Larger tensegrities begin to run up against limits imposed by weight and material strength. The Floating Logs sculpture for example weighs approximately 1000 lbs yet the tensional forces required to ‘pull’ it together exceed two tonnes. The larger the structure the lighter and stronger the materials need to be and the more fail safe the tensional components and linkages.

floating logs

floating logs




The Vertebral Mast shows that the spine can  be modeled as a tetrahedral based tensegrity mast. While individual vertebrae somewhat resemble stellated tetrahedrons (particularly- thoracic vertebrae) However this is a highly abstract model.
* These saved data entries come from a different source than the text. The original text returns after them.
-- ==== Sys2Proof/Laws/Blocks.lean ====
section
/-! SUPPORT. What the operations of the single blocks leave as it is. -/

namespace Sys2Proof.Machine

/-- What `putWindow` leaves as it is. -/
@[simp] theorem putWindow_frame (q : Quantity) (w : Window) (s : State) :
    (putWindow q w s).startUp = s.startUp ∧ (putWindow q w s).rotation = s.rotation ∧
    (putWindow q w s).reconciler = s.reconciler ∧ (putWindow q w s).engine = s.engine ∧ (putWindow q w s).table = s.table ∧
    (putWindow q w s).allocator = s.allocator ∧ (putWindow q w s).stagger = s.stagger ∧ (putWindow q w s).fan = s.fan ∧
    (putWindow q w s).output = s.output ∧ (putWindow q w s).bus = s.bus ∧ (putWindow q w s).counters = s.counters ∧
    (putWindow q w s).freeDraws = s.freeDraws ∧ (putWindow q w s).pending = s.pending ∧
    (putWindow q w s).scanner.scanTimer = s.scanner.scanTimer ∧ (putWindow q w s).scanner.scan = s.scanner.scan ∧
    (putWindow q w s).scanner.scanOut = s.scanner.scanOut ∧ (putWindow q w s).scanner.scanOutTimer = s.scanner.scanOutTimer := by
  unfold putWindow; dsimp only; split <;> simp

/-- What `judgeOwnSensor` leaves as it is. -/
@[simp] theorem judgeOwnSensor_frame (s : State) :
    (judgeOwnSensor s).startUp = s.startUp ∧ (judgeOwnSensor s).scanner = s.scanner ∧ (judgeOwnSensor s).rotation = s.rotation ∧
    (judgeOwnSensor s).engine = s.engine ∧ (judgeOwnSensor s).table = s.table ∧ (judgeOwnSensor s).allocator = s.allocator ∧
    (judgeOwnSensor s).stagger = s.stagger ∧ (judgeOwnSensor s).fan = s.fan ∧ (judgeOwnSensor s).output = s.output ∧
    (judgeOwnSensor s).bus = s.bus ∧ (judgeOwnSensor s).responder = s.responder ∧ (judgeOwnSensor s).counters = s.counters ∧
    (judgeOwnSensor s).freeDraws = s.freeDraws ∧ (judgeOwnSensor s).pending = s.pending := by
  unfold judgeOwnSensor; repeat' (first | (simp; done) | split)

/-- What `deliverAccepted` leaves as it is. -/
@[simp] theorem deliverAccepted_frame (q : Quantity) (v : Int) (s : State) :
    (deliverAccepted q v s).startUp = s.startUp ∧ (deliverAccepted q v s).table = s.table ∧
    (deliverAccepted q v s).counters = s.counters ∧ (deliverAccepted q v s).freeDraws = s.freeDraws ∧
    (deliverAccepted q v s).pending = s.pending ∧ (deliverAccepted q v s).engine.regime = s.engine.regime ∧
    (deliverAccepted q v s).engine.candidate = s.engine.candidate ∧ (deliverAccepted q v s).engine.fallback = s.engine.fallback ∧
    (deliverAccepted q v s).engine.baseSpeed = s.engine.baseSpeed ∧
    (deliverAccepted q v s).engine.speedTarget = s.engine.speedTarget ∧
    (deliverAccepted q v s).engine.reliefRequest = s.engine.reliefRequest ∧
    (deliverAccepted q v s).engine.reliefCap = s.engine.reliefCap ∧
    (deliverAccepted q v s).engine.wfcRequest = s.engine.wfcRequest ∧ (deliverAccepted q v s).engine.wfcCap = s.engine.wfcCap ∧
    (deliverAccepted q v s).engine.forceBypass = s.engine.forceBypass ∧
    (deliverAccepted q v s).engine.decisionTimer = s.engine.decisionTimer ∧
    (deliverAccepted q v s).output.wanted = s.output.wanted ∧ (deliverAccepted q v s).output.test = s.output.test ∧
    (deliverAccepted q v s).bus.receiver = s.bus.receiver ∧ (deliverAccepted q v s).bus.transmitter = s.bus.transmitter ∧
    (deliverAccepted q v s).bus.announceSlot = s.bus.announceSlot ∧ (deliverAccepted q v s).bus.replySlots = s.bus.replySlots ∧
    (deliverAccepted q v s).bus.remnant = s.bus.remnant ∧ (deliverAccepted q v s).bus.announceTimer = s.bus.announceTimer ∧
    (deliverAccepted q v s).bus.sequence = s.bus.sequence ∧ (deliverAccepted q v s).bus.lastHeard = s.bus.lastHeard ∧
    (deliverAccepted q v s).bus.heard = s.bus.heard ∧ (deliverAccepted q v s).bus.clashTimer = s.bus.clashTimer ∧
    (deliverAccepted q v s).bus.clash = s.bus.clash ∧ (deliverAccepted q v s).bus.stuck = s.bus.stuck ∧
    (deliverAccepted q v s).output.bypass.outcome = s.output.bypass.outcome ∧
    (deliverAccepted q v s).output.bypass.mismatches = s.output.bypass.mismatches ∧
    (deliverAccepted q v s).output.outdoor.outcome = s.output.outdoor.outcome ∧
    (deliverAccepted q v s).output.outdoor.mismatches = s.output.outdoor.mismatches ∧
    (deliverAccepted q v s).scanner.scanTimer = s.scanner.scanTimer ∧ (deliverAccepted q v s).scanner.scan = s.scanner.scan ∧
    (deliverAccepted q v s).scanner.scanOut = s.scanner.scanOut ∧
    (deliverAccepted q v s).scanner.scanOutTimer = s.scanner.scanOutTimer := by
  unfold deliverAccepted; dsimp only; repeat' (first | (simp; done) | split)

/-- What `holdExpires` leaves as it is. -/
@[simp] theorem holdExpires_frame (s : State) :
    (holdExpires s).startUp = s.startUp ∧ (holdExpires s).scanner = s.scanner ∧ (holdExpires s).table = s.table ∧
    (holdExpires s).counters = s.counters ∧ (holdExpires s).freeDraws = s.freeDraws ∧ (holdExpires s).pending = s.pending ∧
    (holdExpires s).engine.regime = s.engine.regime ∧ (holdExpires s).engine.candidate = s.engine.candidate ∧
    (holdExpires s).engine.fallback = s.engine.fallback ∧ (holdExpires s).engine.baseSpeed = s.engine.baseSpeed ∧
    (holdExpires s).engine.speedTarget = s.engine.speedTarget ∧ (holdExpires s).engine.reliefRequest = s.engine.reliefRequest ∧
    (holdExpires s).engine.reliefCap = s.engine.reliefCap ∧ (holdExpires s).engine.wfcRequest = s.engine.wfcRequest ∧
    (holdExpires s).engine.wfcCap = s.engine.wfcCap ∧ (holdExpires s).engine.forceBypass = s.engine.forceBypass ∧
    (holdExpires s).engine.decisionTimer = s.engine.decisionTimer ∧ (holdExpires s).output.wanted = s.output.wanted ∧
    (holdExpires s).output.test = s.output.test ∧ (holdExpires s).bus.receiver = s.bus.receiver ∧
    (holdExpires s).bus.transmitter = s.bus.transmitter ∧ (holdExpires s).bus.announceSlot = s.bus.announceSlot ∧
    (holdExpires s).bus.replySlots = s.bus.replySlots ∧ (holdExpires s).bus.remnant = s.bus.remnant ∧
    (holdExpires s).bus.announceTimer = s.bus.announceTimer ∧ (holdExpires s).bus.sequence = s.bus.sequence ∧
    (holdExpires s).bus.lastHeard = s.bus.lastHeard ∧ (holdExpires s).bus.heard = s.bus.heard ∧
    (holdExpires s).bus.clashTimer = s.bus.clashTimer ∧ (holdExpires s).bus.clash = s.bus.clash ∧
    (holdExpires s).bus.stuck = s.bus.stuck ∧ (holdExpires s).output.bypass.outcome = s.output.bypass.outcome ∧
    (holdExpires s).output.bypass.mismatches = s.output.bypass.mismatches ∧
    (holdExpires s).output.outdoor.outcome = s.output.outdoor.outcome ∧
    (holdExpires s).output.outdoor.mismatches = s.output.outdoor.mismatches ∧ (holdExpires s).reconciler.own = s.reconciler.own ∧
    (holdExpires s).reconciler.disagreeRun = s.reconciler.disagreeRun ∧
    (holdExpires s).reconciler.agreeRun = s.reconciler.agreeRun := by
  simp [holdExpires]

/-- What `setOutcome` leaves as it is. -/
@[simp] theorem setOutcome_frame (d : Damper) (o : Polarity) (s : State) :
    (setOutcome d o s).startUp = s.startUp ∧ (setOutcome d o s).scanner = s.scanner ∧
    (setOutcome d o s).reconciler = s.reconciler ∧ (setOutcome d o s).table = s.table ∧
    (setOutcome d o s).allocator = s.allocator ∧ (setOutcome d o s).counters = s.counters ∧
    (setOutcome d o s).freeDraws = s.freeDraws ∧ (setOutcome d o s).pending = s.pending ∧
    (setOutcome d o s).engine.regime = s.engine.regime ∧ (setOutcome d o s).engine.candidate = s.engine.candidate ∧
    (setOutcome d o s).engine.fallback = s.engine.fallback ∧ (setOutcome d o s).engine.baseSpeed = s.engine.baseSpeed ∧
    (setOutcome d o s).engine.speedTarget = s.engine.speedTarget ∧
    (setOutcome d o s).engine.reliefRequest = s.engine.reliefRequest ∧ (setOutcome d o s).engine.reliefCap = s.engine.reliefCap ∧
    (setOutcome d o s).engine.wfcRequest = s.engine.wfcRequest ∧ (setOutcome d o s).engine.wfcCap = s.engine.wfcCap ∧
    (setOutcome d o s).engine.forceBypass = s.engine.forceBypass ∧
    (setOutcome d o s).engine.decisionTimer = s.engine.decisionTimer ∧ (setOutcome d o s).output.wanted = s.output.wanted ∧
    (setOutcome d o s).output.test = s.output.test ∧ (setOutcome d o s).bus.receiver = s.bus.receiver ∧
    (setOutcome d o s).bus.transmitter = s.bus.transmitter ∧ (setOutcome d o s).bus.announceSlot = s.bus.announceSlot ∧
    (setOutcome d o s).bus.replySlots = s.bus.replySlots ∧ (setOutcome d o s).bus.remnant = s.bus.remnant ∧
    (setOutcome d o s).bus.announceTimer = s.bus.announceTimer ∧ (setOutcome d o s).bus.sequence = s.bus.sequence ∧
    (setOutcome d o s).bus.lastHeard = s.bus.lastHeard ∧ (setOutcome d o s).bus.heard = s.bus.heard ∧
    (setOutcome d o s).bus.clashTimer = s.bus.clashTimer ∧ (setOutcome d o s).bus.clash = s.bus.clash ∧
    (setOutcome d o s).bus.stuck = s.bus.stuck ∧ (setOutcome d o s).output.bypass.mismatches = s.output.bypass.mismatches ∧
    (setOutcome d o s).output.outdoor.mismatches = s.output.outdoor.mismatches ∧ (setOutcome d o s).fan = s.fan := by
  unfold setOutcome; dsimp only; cases d <;> (split <;> split <;> simp [Output.setDamper, Output.damper])

/-- What `setMismatches` leaves as it is. -/
@[simp] theorem setMismatches_frame (d : Damper) (n : Nat) (s : State) :
    (setMismatches d n s).startUp = s.startUp ∧ (setMismatches d n s).scanner = s.scanner ∧
    (setMismatches d n s).rotation = s.rotation ∧ (setMismatches d n s).reconciler = s.reconciler ∧
    (setMismatches d n s).engine = s.engine ∧ (setMismatches d n s).table = s.table ∧
    (setMismatches d n s).allocator = s.allocator ∧ (setMismatches d n s).stagger = s.stagger ∧
    (setMismatches d n s).fan = s.fan ∧ (setMismatches d n s).bus = s.bus ∧ (setMismatches d n s).responder = s.responder ∧
    (setMismatches d n s).counters = s.counters ∧ (setMismatches d n s).freeDraws = s.freeDraws ∧
    (setMismatches d n s).pending = s.pending ∧ (setMismatches d n s).output.wheel = s.output.wheel ∧
    (setMismatches d n s).output.idle = s.output.idle ∧ (setMismatches d n s).output.purge = s.output.purge ∧
    (setMismatches d n s).output.wanted = s.output.wanted ∧ (setMismatches d n s).output.test = s.output.test ∧
    (setMismatches d n s).output.wheelSpd = s.output.wheelSpd ∧ (setMismatches d n s).output.wfcPos = s.output.wfcPos ∧
    (setMismatches d n s).output.wheelRun = s.output.wheelRun := by
  cases d <;> simp [setMismatches, Output.setDamper]

/-- What `applyJudgement` leaves as it is. -/
@[simp] theorem applyJudgement_frame (d : Damper) (j : Option Bool) (s : State) :
    (applyJudgement d j s).startUp = s.startUp ∧ (applyJudgement d j s).scanner = s.scanner ∧
    (applyJudgement d j s).reconciler = s.reconciler ∧ (applyJudgement d j s).table = s.table ∧
    (applyJudgement d j s).allocator = s.allocator ∧ (applyJudgement d j s).counters = s.counters ∧
    (applyJudgement d j s).freeDraws = s.freeDraws ∧ (applyJudgement d j s).pending = s.pending ∧
    (applyJudgement d j s).engine.regime = s.engine.regime ∧ (applyJudgement d j s).engine.candidate = s.engine.candidate ∧
    (applyJudgement d j s).engine.fallback = s.engine.fallback ∧ (applyJudgement d j s).engine.baseSpeed = s.engine.baseSpeed ∧
    (applyJudgement d j s).engine.speedTarget = s.engine.speedTarget ∧
    (applyJudgement d j s).engine.reliefRequest = s.engine.reliefRequest ∧
    (applyJudgement d j s).engine.reliefCap = s.engine.reliefCap ∧
    (applyJudgement d j s).engine.wfcRequest = s.engine.wfcRequest ∧ (applyJudgement d j s).engine.wfcCap = s.engine.wfcCap ∧
    (applyJudgement d j s).engine.forceBypass = s.engine.forceBypass ∧
    (applyJudgement d j s).engine.decisionTimer = s.engine.decisionTimer ∧
    (applyJudgement d j s).output.wanted = s.output.wanted ∧ (applyJudgement d j s).output.test = s.output.test ∧
    (applyJudgement d j s).bus.receiver = s.bus.receiver ∧ (applyJudgement d j s).bus.transmitter = s.bus.transmitter ∧
    (applyJudgement d j s).bus.announceSlot = s.bus.announceSlot ∧ (applyJudgement d j s).bus.replySlots = s.bus.replySlots ∧
    (applyJudgement d j s).bus.remnant = s.bus.remnant ∧ (applyJudgement d j s).bus.announceTimer = s.bus.announceTimer ∧
    (applyJudgement d j s).bus.sequence = s.bus.sequence ∧ (applyJudgement d j s).bus.lastHeard = s.bus.lastHeard ∧
    (applyJudgement d j s).bus.heard = s.bus.heard ∧ (applyJudgement d j s).bus.clashTimer = s.bus.clashTimer ∧
    (applyJudgement d j s).bus.clash = s.bus.clash ∧ (applyJudgement d j s).bus.stuck = s.bus.stuck ∧
    (applyJudgement d j s).fan = s.fan := by
  unfold applyJudgement; repeat' (first | (simp; done) | split)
The suspensory forces carried by ligaments, tendons, and fascia associated with the spine that suspend and cushion the weight of the torso are more complex than the simple tension net that supports this model.

vertabral mast




The Tensegrity wheel demonstrates in principle that a complex toroid such as a bicycle wheel can be completely modeled as a tensegrity. In this version there is no continuous compression or shear forces operating. At the molecular level and smaller, all structure can be understood to cohere tensegrally. This model macroscopically shows forces that in actuality are microscopic.

tensegrity wheel


This tensegrity dragon, built in 1988 was an early attempt to ‘knit’ various geometries together, incorporating  helical tensegrity masts for the tail torso and neck and linking these together with tensegrity spheres for the pelvis, shoulder and head. Legs are easily extruded out of appropriate facets employing addition mast geometries.